Data-oblivious, zero-training vector quantization & nearest-neighbor search for TypeScript.

A clean-room implementation of Google Research's TurboQuant (Zandieh, Daliri, Hadian, Mirrokni — 2025), with the RaBitQ (Gao & Long, SIGMOD 2024) unbiased-estimator correction. Runs anywhere JavaScript runs — Node, browsers, Bun, Cloudflare Workers, React Native.

license

Add vectors, search instantly — no training, no native build, no server.
7.9–15.7× smaller than float32. WASM v128 FastScan for 5–6× faster queries.
Node · Browser · Bun · Cloudflare Workers · React Native.


Why quantvec

Most vector quantizers need a training phase — k-means codebooks, learned rotations — awkward when you can't run k-means in-process or ship a trained model. TurboQuant is data-oblivious: a random rotation makes every coordinate follow a known Beta distribution, so the MSE-optimal scalar codebook is fully determined by (dim, bits) with no data and ~zero indexing time.

Feature quantvec
Training required No — rotation + codebook fixed by (dim, bits, seed)
Compression 7.9–15.7× (true 2/3/4-bit packing)
Query acceleration WASM v128 FastScan — 5–6× faster than scalar, pure-TS fallback
Runtimes Node · Browser · Bun · Cloudflare Workers · React Native
Metrics cosine · dot · euclidean per query
Id types number · string · bigint
Dependencies Zero runtime dependencies

Scope: quantvec is a flat quantized index — O(n) scan over compact codes (à la FAISS IndexPQFastScan). Great recall and throughput up to ~1–10M vectors. An IVF coarse-quantizer for larger corpora is on the roadmap.


Install

npm install quantvec
# bun add quantvec  /  pnpm add quantvec  /  yarn add quantvec

Quick start

Low-level: TurboQuantIndex

import { TurboQuantIndex } from 'quantvec';

const index = new TurboQuantIndex({ dim: 1536, bits: 4, metric: 'cosine' });

// flat Float32Array (m·dim), or number[][] / Float32Array[]
index.add(vectors);

const { indices, scores } = index.search(query, 10);
// indices: Int32Array (slot positions)  ·  scores: Float32Array (metric values)

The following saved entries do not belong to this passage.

-- ==== Sys2Proof/Machine/Ops.lean ====
section
/-! DEFINITION. The named operations over memory, the reader registers and the host registers: memory access (20_memory.md
R31 to R43), the refill and extraction primitives (R44 to R52), taking a fault and completing a command (60_exceptions.md
R141 to R147), and the host port (10_state.md R22). -/

namespace Sys2Proof.Machine

/-! ### Memory -/

/-- The value a sparse list gives an address. -/
def lookupAt {α : Type} : List (Nat × α) → Nat → Option α
  | [], _ => none
  | e :: rest, a => if e.1 = a then some e.2 else lookupAt rest a

/-- A sparse list without an address. -/
def eraseAt {α : Type} : List (Nat × α) → Nat → List (Nat × α)
  | [], _ => []
  | e :: rest, a => if e.1 = a then eraseAt rest a else e :: eraseAt rest a

/-- A sparse list with a value at an address, kept in rising order. -/
def insertAt {α : Type} : List (Nat × α) → Nat → α → List (Nat × α)
  | [], a, v => [(a, v)]
  | e :: rest, a, v =>
    if a < e.1 then (a, v) :: e :: rest
    else if e.1 = a then (a, v) :: rest
    else e :: insertAt rest a v

/-- Whether the addresses of a sparse list rise strictly. -/
def keysRise {α : Type} : List (Nat × α) → Bool
  | [] => true
  | e :: rest => rest.all (fun f => decide (e.1 < f.1)) && keysRise rest

/-- What an address that nothing has written reads as (DESIGN CHOICE, log entry 2). -/
def unwrittenByte : Byte := 0

/-- The byte at an address: its free value where its content is unspecified, else the byte last written there (20_memory.md
R31). -/
def Memory.read (m : Memory) (a : Nat) : Byte :=
  match lookupAt m.free a with
  | some k => Config.freeByte k
  | none => (lookupAt m.cells a).getD unwrittenByte

/-- The memory after a byte is written (20_memory.md R31). -/
def Memory.write (m : Memory) (a : Nat) (b : Byte) : Memory :=
  ⟨if b = unwrittenByte then eraseAt m.cells a else insertAt m.cells a b, eraseAt m.free a⟩

/-- The memory after the byte at `a` has become unspecified: free value number `k` (43_reconstruction.md R132). -/
def Memory.forget (m : Memory) (a k : Nat) : Memory :=
  ⟨eraseAt m.cells a, insertAt m.free a k⟩

/-- The canonical form of a memory. -/
def Memory.wf (m : Memory) : Bool :=
  keysRise m.cells && m.cells.all (fun e => decide (e.2 ≠ unwrittenByte)) &&
  keysRise m.free && m.free.all (fun e => (lookupAt m.cells e.1).isNone)

/-- Whether every listed address is below `limit`. -/
def Memory.below (m : Memory) (limit : Nat) : Bool :=
  m.cells.all (fun e => decide (e.1 < limit)) && m.free.all (fun e => decide (e.1 < limit))

/-- Address arithmetic is modulo 2^ADDR_W (00_scope.md R10). -/
def State.wrapAddr (s : State) (a : Nat) : Nat := a % 2 ^ s.params.addrW

/-- `MemRead(addr, 1)` (00_scope.md R10). -/
def State.readByte (s : State) (a : Nat) : Byte := s.mem.read (s.wrapAddr a)

/-- `MemWrite(addr, 1, v)` (00_scope.md R10). -/
def State.writeByte (s : State) (a : Nat) (b : Byte) : State := { s with mem := s.mem.write (s.wrapAddr a) b }

/-- The byte at an address becomes unspecified, with the next free value (43_reconstruction.md R132). -/
def State.forgetByte (s : State) (a : Nat) : State :=
  { s with mem := s.mem.forget (s.wrapAddr a) s.freeCount, freeCount := s.freeCount + 1 }

/-- The `n` bytes from an address become unspecified (43_reconstruction.md R132). -/
def State.forgetBytes (s : State) (a : Nat) : Nat → State
  | 0 => s
  | n + 1 => ((s.forgetBytes a n).forgetByte (a + n))

/-! ### The stream window and the bit cache -/

/-- `Tell = 8 * PTR_OFF - VALID`, an exact integer (20_memory.md R51). -/
def State.tell (s : State) : Int := 8 * (s.ptrOff.toNat : Int) - (s.valid.toNat : Int)

/-- `Left = SIZE - Tell`, an exact integer (20_memory.md R51). -/
def State.left (s : State) : Int := (s.size.toNat : Int) - s.tell

/-- `StreamBit(k)`, bit `k` of the stream in the order ENDIAN fixes (20_memory.md R41). -/
def State.streamBit (s : State) (k : Nat) : Bool :=
  match s.params.endian with
  | .le => (s.readByte (s.buf.toNat + k / 8)).getLsbD (k % 8)
  | .be => (s.readByte (s.buf.toNat + k / 8)).getLsbD (7 - k % 8)

/-- `ReadStream(o)`, a byte of the stream window (20_memory.md R33). -/
def State.readStream (s : State) (o : Nat) : Except Cause Byte :=
  if o ≥ s.byteLen.toNat + s.params.pad then .error .bufferOverread
  else .ok (s.readByte (s.buf.toNat + o))

/-- `n` bytes of the stream window from offset `o`, in increasing order (20_memory.md R40, R44, R45). -/
def State.readChunk (s : State) (o : Nat) : Nat → Except Cause (List Byte)
  | 0 => .ok []
  | n + 1 => do
    let b ← s.readStream o
    let bs ← s.readChunk (o + 1) n
    return b :: bs

/-- The word a refill chunk stands for, in the byte order ENDIAN fixes (20_memory.md R44, R45). -/
def State.chunkWord (s : State) (bs : List Byte) : Word64 :=
  match s.params.endian with
  | .le => leWord bs
  | .be => beWord bs

/-- `PTR_OFF <- PTR_OFF + k`. A sum that does not fit the 64-bit register is one the spec states no value for
(41_reader_extract.md R105): PTR_OFF is then a free value, at least 8 so that Tell >= 0 (10_state.md R17; log entry 5). -/
def State.advancePtr (s : State) (k : Nat) : State :=
  if s.ptrOff.toNat + k < 2 ^ 64 then { s with ptrOff := BitVec.ofNat 64 (s.ptrOff.toNat + k) }
  else
    { s with
      ptrOff := if (Config.freeOffset s.freeCount).toNat < 8 then 8 else Config.freeOffset s.freeCount
      freeCount := s.freeCount + 1 }

/-- The end-of-buffer guard of the refills: `CHECKED and PTR_OFF >= BYTE_LEN` (20_memory.md R44, R45). -/
def State.atEnd (s : State) : Bool := s.params.checked && decide (s.byteLen.toNat ≤ s.ptrOff.toNat)

/-- `Refill64()` (20_memory.md R44). -/
def State.refill64 (s : State) : Except Cause State :=
  if s.atEnd then .ok s
  else do
    let bs ← s.readChunk s.ptrOff.toNat 8
    return ({ s with cache := s.chunkWord bs, valid := 64 }).advancePtr 8

/-- `Refill32()` (20_memory.md R45). -/
def State.refill32 (s : State) : Except Cause State :=
  if s.atEnd then .ok s
  else do
    let bs ← s.readChunk s.ptrOff.toNat 4
    let w := s.chunkWord bs
    let cache :=
      match s.params.endian with
      | .le => s.cache ||| (w <<< s.valid.toNat)
      | .be => s.cache ||| (w <<< (32 - s.valid.toNat))
    return ({ s with cache := cache, valid := BitVec.ofNat 7 (s.valid.toNat + 32) }).advancePtr 4

/-- `if n > VALID: Refill32()`, the refill of READ, PEEK and READ_VLC (41_reader_extract.md R92, R96; 42_vlc.md R111). -/
def State.refillFor (s : State) (n : Nat) : Except Cause State :=
  if n > s.valid.toNat then s.refill32 else .ok s

/-- `if VALID = 0: Refill64()`, the refill of READ_BIT (41_reader_extract.md R91). -/
def State.refillIfEmpty (s : State) : Except Cause State :=
  if s.valid.toNat = 0 then s.refill64 else .ok s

Enable the v128 FastScan kernel for ~5–6× faster queries (4-bit only; approximate ranking + exact rescore of the candidate pool):

const index = new TurboQuantIndex({ dim: 1536, bits: 4, fastscan: true });

Stable ids: IdMapIndex

import { IdMapIndex } from 'quantvec';

const db = new IdMapIndex<string>({ dim: 768, bits: 4 });
db.addWithIds(['doc-1', 'doc-2', 'doc-3'], vectors);

const { ids, scores } = db.search(query, 5); // ids: string[], best-first
db.has('doc-2'); // → true
db.remove('doc-2'); // O(1) swap-remove

// Optional allowlist predicate:
db.search(query, 5, { filter: (id) => id !== 'doc-1' });

High-level: createCollection (qdrant-inspired)

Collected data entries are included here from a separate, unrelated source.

/-- The cache holds the stream in order: valid bit `i` is stream bit `Tell + i` (20_memory.md R52). -/
def State.streamOrdered (s : State) : Bool :=
  (List.range s.valid.toNat).all (fun i => s.nextBit i == s.streamBit (s.tell.toNat + i))

/-- `sum over i < n of StreamBit(k+i) << i` (20_memory.md R52, LE). -/
def State.fieldLe (s : State) (k : Nat) : Nat → Nat
  | 0 => 0
  | n + 1 => s.fieldLe k n + (s.streamBit (k + n)).toNat * 2 ^ n

/-- `sum over i < n of StreamBit(k+i) << (n-1-i)` (20_memory.md R52, BE). -/
def State.fieldBe (s : State) (k : Nat) : Nat → Nat
  | 0 => 0
  | n + 1 => 2 * s.fieldBe k n + (s.streamBit (k + n)).toNat

/-- The value of the `n` stream bits at position `k` (20_memory.md R52). -/
def State.streamField (s : State) (k n : Nat) : Nat :=
  match s.params.endian with
  | .le => s.fieldLe k n
  | .be => s.fieldBe k n

/-- A value of `v` bits followed by `z` zero bits, in stream order: LE leaves it, BE moves it up (20_memory.md R49). -/
def State.zeroExtended (s : State) (field z : Nat) : Nat :=
  match s.params.endian with
  | .le => field
  | .be => field * 2 ^ z

/-- Whether the reader can supply `n` bits: in checked mode they are cached or a refill is not suppressed (20_memory.md R44,
R45), in unchecked mode they lie below SIZE (R50). -/
def State.supplies (s : State) (n : Nat) : Bool :=
  if s.params.checked then decide (n ≤ s.valid.toNat) || decide (s.ptrOff.toNat < s.byteLen.toNat)
  else decide (s.tell + (n : Int) ≤ (s.size.toNat : Int))

/-- The value a consuming or peeking command of `n` bits gives: the next `n` stream bits, or, where a checked reader cannot
supply them, the VALID remaining bits followed by zero bits (20_memory.md R49, R52). -/
def State.nextValue (s : State) (n : Nat) : Nat :=
  if s.supplies n then s.streamField s.tell.toNat n
  else s.zeroExtended (s.streamField s.tell.toNat s.valid.toNat) (n - s.valid.toNat)

/-- Two's complement of an `n`-bit value: the top bit counts negatively (00_scope.md R9). -/
def twosComplement (n v : Nat) : Int := if v < 2 ^ (n - 1) then (v : Int) else (v : Int) - ((2 ^ n : Nat) : Int)

/-- A reader that can run commands: the invariant holds, the cache holds the stream, the block is not faulted. -/
def State.ready (s : State) : Bool := s.inv && s.streamOrdered && !s.faulted

/-! ### What a command may change -/

/-- Only the cursor, the cache, RES and STATUS differ, and every byte of memory reads as before. -/
def readerFrame (s t : State) : Prop :=
  t = { s with ptrOff := t.ptrOff, cache := t.cache, valid := t.valid, res := t.res, status := t.status } ∧
  ∀ a, t.readByte a = s.readByte a

/-- Only RES and STATUS differ, and every byte of memory reads as before. -/
def resultFrame (s t : State) : Prop :=
  t = { s with res := t.res, status := t.status } ∧ ∀ a, t.readByte a = s.readByte a

/-- Only the memory (with the count of free values), RES and STATUS differ. -/
def memoryFrame (s t : State) : Prop :=
  t = { s with mem := t.mem, freeCount := t.freeCount, res := t.res, status := t.status }

/-- Whether the byte address `a` is one of the 128 bytes of the block at `blk` (20_memory.md R39). -/
def State.inBlock (s : State) (blk : Word64) (a : Nat) : Bool :=
  (List.range 128).any (fun j => decide (s.wrapAddr (blk.toNat + j) = s.wrapAddr a))

/-- Whether the byte address `a` is one of the 64 samples of a destination (20_memory.md R39). -/
def State.isSample (s : State) (dst : Word64) (stride : BitVec 16) (a : Nat) : Bool :=
  (List.range 64).any (fun i => decide (s.wrapAddr (dstAddr dst stride i) = s.wrapAddr a))

/-- The 64 samples of a destination have 64 addresses: they do not wrap around the memory onto one another. -/
def State.samplesApart (s : State) (stride : BitVec 16) : Bool := decide (7 * stride.toNat + 8 ≤ 2 ^ s.params.addrW)

/-- The commands of the reader and the VLC decoder, all but the four idct_2d commands (20_memory.md R32). -/
def isReader : Instr → Bool
  | .init _ _ => true
  | .readBit => true
  | .read _ => true
  | .readNz _ => true
  | .read63 _ => true
  | .read64 _ => true
  | .readSigned _ => true
  | .peek _ => true
  | .peekSigned _ => true
  | .skip _ => true
  | .seek _ => true
  | .align => true
  | .tell => true
  | .size => true
  | .left => true
  | .readVlc _ _ _ _ => true
  | .skip1stop8data => true
  | .dequant _ _ _ _ _ _ _ _ => false
  | .idctPut _ _ _ => false
  | .idctAdd _ _ _ _ => false
  | .idctDcAdd _ _ _ => false
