/-- 70_reset_and_hazards.md R166: reset sets every register to 0, shows the parameters in CONFIG, changes no memory byte, and
nothing but reset clears a fault. -/
def Obligations.ResetAloneClearsFault : Prop :=
  (∀ (s : State) (rest : List HostInput), s.inbox = .reset :: rest →
    ∃ t, step s = .next t ∧
      t.buf = 0 ∧ t.byteLen = 0 ∧ t.ptrOff = 0 ∧ t.cache = 0 ∧ t.valid = 0 ∧ t.size = 0 ∧
      t.cmd = 0 ∧ t.argA = 0 ∧ t.argB = 0 ∧ t.res = 0 ∧ t.status = 0 ∧ t.fault = 0 ∧
      t.params = s.params ∧ t.config = configWord s.params ∧ t.mem = s.mem ∧ (∀ a, t.readByte a = s.readByte a)) ∧
  (∀ s t : State, s.faulted = true → (∀ rest, s.inbox ≠ .reset :: rest) → step s = .next t → t.fault = s.fault)

/-- Host writes that do not reach CMD, of any width: ARG_A and ARG_B take the bytes the access covers, the least significant
byte of the value at the lowest address; read-only and reserved bytes ignore it. So a 64-bit write at ARG_A or ARG_B sets the
register. That a register can be accessed by parts is the model's choice (log entry 25). -/
def Obligations.PortWritesReachArguments : Prop :=
  ∀ (s : State) (off : Nat) (width : PortWidth) (v : Word64) (rest : List HostInput), 0x04 ≤ off → off < 0x40 →
    s.inbox = .regWrite (s.params.bsrBase + BitVec.ofNat 64 off) width v :: rest →
    ∃ t, step s = .next t ∧ t = { s with inbox := rest, argA := t.argA, argB := t.argB } ∧
      (∀ j, j < 8 → t.argA.extractLsb' (8 * j) 8 =
        if off ≤ 0x08 + j ∧ 0x08 + j < off + width.bytes then v.extractLsb' (8 * (0x08 + j - off)) 8
        else s.argA.extractLsb' (8 * j) 8) ∧
      (∀ j, j < 8 → t.argB.extractLsb' (8 * j) 8 =
        if off ≤ 0x10 + j ∧ 0x10 + j < off + width.bytes then v.extractLsb' (8 * (0x10 + j - off)) 8
        else s.argB.extractLsb' (8 * j) 8) ∧
      (off = 0x08 → width = .w64 → t.argA = v ∧ t.argB = s.argB) ∧
      (off = 0x10 → width = .w64 → t.argA = s.argA ∧ t.argB = v)

/-- Host reads of any width inside the block: every byte read is the byte of the register there, each register with its least
significant byte at its offset; the bytes of CMD and every reserved byte read 0; a read has no side effect. So a read of a
register's own width at its offset gives the register. That a register can be read by parts is the model's choice (log entry
25). -/
def Obligations.PortReadsRegisters : Prop :=
  ∀ (s : State) (off : Nat) (width : PortWidth) (rest : List HostInput), off + width.bytes ≤ 0x40 →
    s.inbox = .regRead (s.params.bsrBase + BitVec.ofNat 64 off) width :: rest →
    ∃ d : Word64, step s = .next { s with inbox := rest, hostData := d } ∧ d.toNat < 2 ^ (8 * width.bytes) ∧
      (∀ r ∈ ([(0x08, 8, s.argA), (0x10, 8, s.argB), (0x18, 8, s.res), (0x20, 4, s.status.setWidth 64),
          (0x24, 4, s.fault.setWidth 64), (0x28, 4, s.config.setWidth 64)] : List (Nat × Nat × Word64)),
        (∀ j k, j < width.bytes → k < r.2.1 → off + j = r.1 + k →
          d.extractLsb' (8 * j) 8 = r.2.2.extractLsb' (8 * k) 8) ∧
        (off = r.1 → width.bytes = r.2.1 → d = r.2.2)) ∧
      ∀ j, j < width.bytes → (off + j < 0x08 ∨ 0x2C ≤ off + j) → d.extractLsb' (8 * j) 8 = 0

/-- 10_state.md R25: the fields of CONFIG, and no step changes it. -/
def Obligations.ConfigShowsParameters : Prop :=
  (∀ s : State, s.params.ok = true →
    s.config.getLsbD 0 = decide (s.params.endian = .be) ∧ s.config.getLsbD 1 = s.params.checked ∧
    (s.config.extractLsb' 8 8).toNat = min s.params.pad 255 ∧ (s.config.extractLsb' 16 8).toNat = s.params.addrW ∧
    s.config.extractLsb' 2 6 = 0 ∧ s.config.extractLsb' 24 8 = 0) ∧
  (∀ s t : State, step s = .next t → t.config = s.config)

/-- Host accesses to the memory between commands: a write changes the one byte, a read returns it, an address the memory does
not have stops the model. The stop is the model's choice (log entry 9). -/
def Obligations.HostReachesMemory : Prop :=
  ∀ (s : State) (a : Word64) (rest : List HostInput),
    (a.toNat < 2 ^ s.params.addrW →
      (∀ b, s.inbox = .memWrite a b :: rest →
        ∃ t, step s = .next t ∧ t = { s with inbox := rest, mem := t.mem } ∧ t.readByte a.toNat = b ∧
          ∀ a', s.wrapAddr a' ≠ a.toNat → t.readByte a' = s.readByte a') ∧
      (s.inbox = .memRead a :: rest →
        step s = .next { s with inbox := rest, hostData := (s.readByte a.toNat).setWidth 64 })) ∧
    (2 ^ s.params.addrW ≤ a.toNat →
      (∀ b, s.inbox = .memWrite a b :: rest → step s = .fault .noSuchAddress) ∧
      (s.inbox = .memRead a :: rest → step s = .fault .noSuchAddress))

/-! ### Invariants -/

/-- Right after reset the invariant holds and the reader is ready, for every admissible instantiation. -/
def Obligations.ResetMeetsInvariant : Prop :=
  (∀ p : Params, p.ok = true → (State.initial p).inv = true ∧ (State.initial p).ready = true) ∧ State.reset.inv = true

The ergonomic layer stores payloads alongside vectors and supports a structured filter DSL:

import { createCollection } from 'quantvec';

type Doc = { title: string; year: number; published: boolean };

const col = createCollection<Doc>({
  vectors: { size: 1536, distance: 'cosine' },
  quantization: { bits: 4 },
});

// Upsert points with payloads
col.upsert([
  { id: 'a', vector: embedA, payload: { title: 'Alpha', year: 2023, published: true } },
  { id: 'b', vector: embedB, payload: { title: 'Beta', year: 2024, published: false } },
]);

// Search with a filter
const hits = col.search(queryVec, {
  limit: 5,
  filter: {
    must: [
      { key: 'published', match: { value: true } },
      { key: 'year', range: { gte: 2023 } },
    ],
  },
});
// hits: Array<{ id, score, payload }>

Filter DSL — mirrors qdrant semantics:

Clause Condition types
must all must match (AND)
should at least one must match (OR), or vacuously true when empty
must_not none may match (NOT)
Conditions { key, match: { value } } · { key, range: { gt/gte/lt/lte } } · { hasId: [...] }

Persistence

// Isomorphic — store as Uint8Array anywhere (IndexedDB, fetch, etc.)
const bytes = index.toBytes();
const restored = TurboQuantIndex.fromBytes(bytes);

// Node helpers (quantvec/node subpath)
import { saveIndex, loadIndex, loadIdMapIndex } from 'quantvec/node';
await saveIndex(index, './index.qv');
const idx = await loadIndex('./index.qv');

Typed errors

Every boundary throws a discriminated, code-tagged error:

import { IndexError } from 'quantvec';

try {
  index.search(query, 10); // throws if index is empty
} catch (e) {
  if (e instanceof IndexError && e.code === 'EMPTY') {
    /* ... */
  }
}

Exported error classes: IndexError · IdMapError · DeserializeError · EncodeError · SearchError · FilterError.


How it works

flowchart LR
  V["input vector v"] --> N["normalize<br/>(store ‖v‖)"]
  N --> R["random rotation Q\n(FWHT for pow-2 dims;\ndense otherwise)"]
  R --> B["coords ≈ Beta((d−1)/2,(d−1)/2)"]
  B --> TQ["TQ+ calibration\n(opt-in; per-coord affine)"]
  TQ --> Q["Lloyd-Max quantize\n2 / 3 / 4 bits"]
  Q --> S["RaBitQ scale\n(unbiased ⟨q,v⟩)"]
  S --> DB[("bit-packed codes\n+ scale + norm")]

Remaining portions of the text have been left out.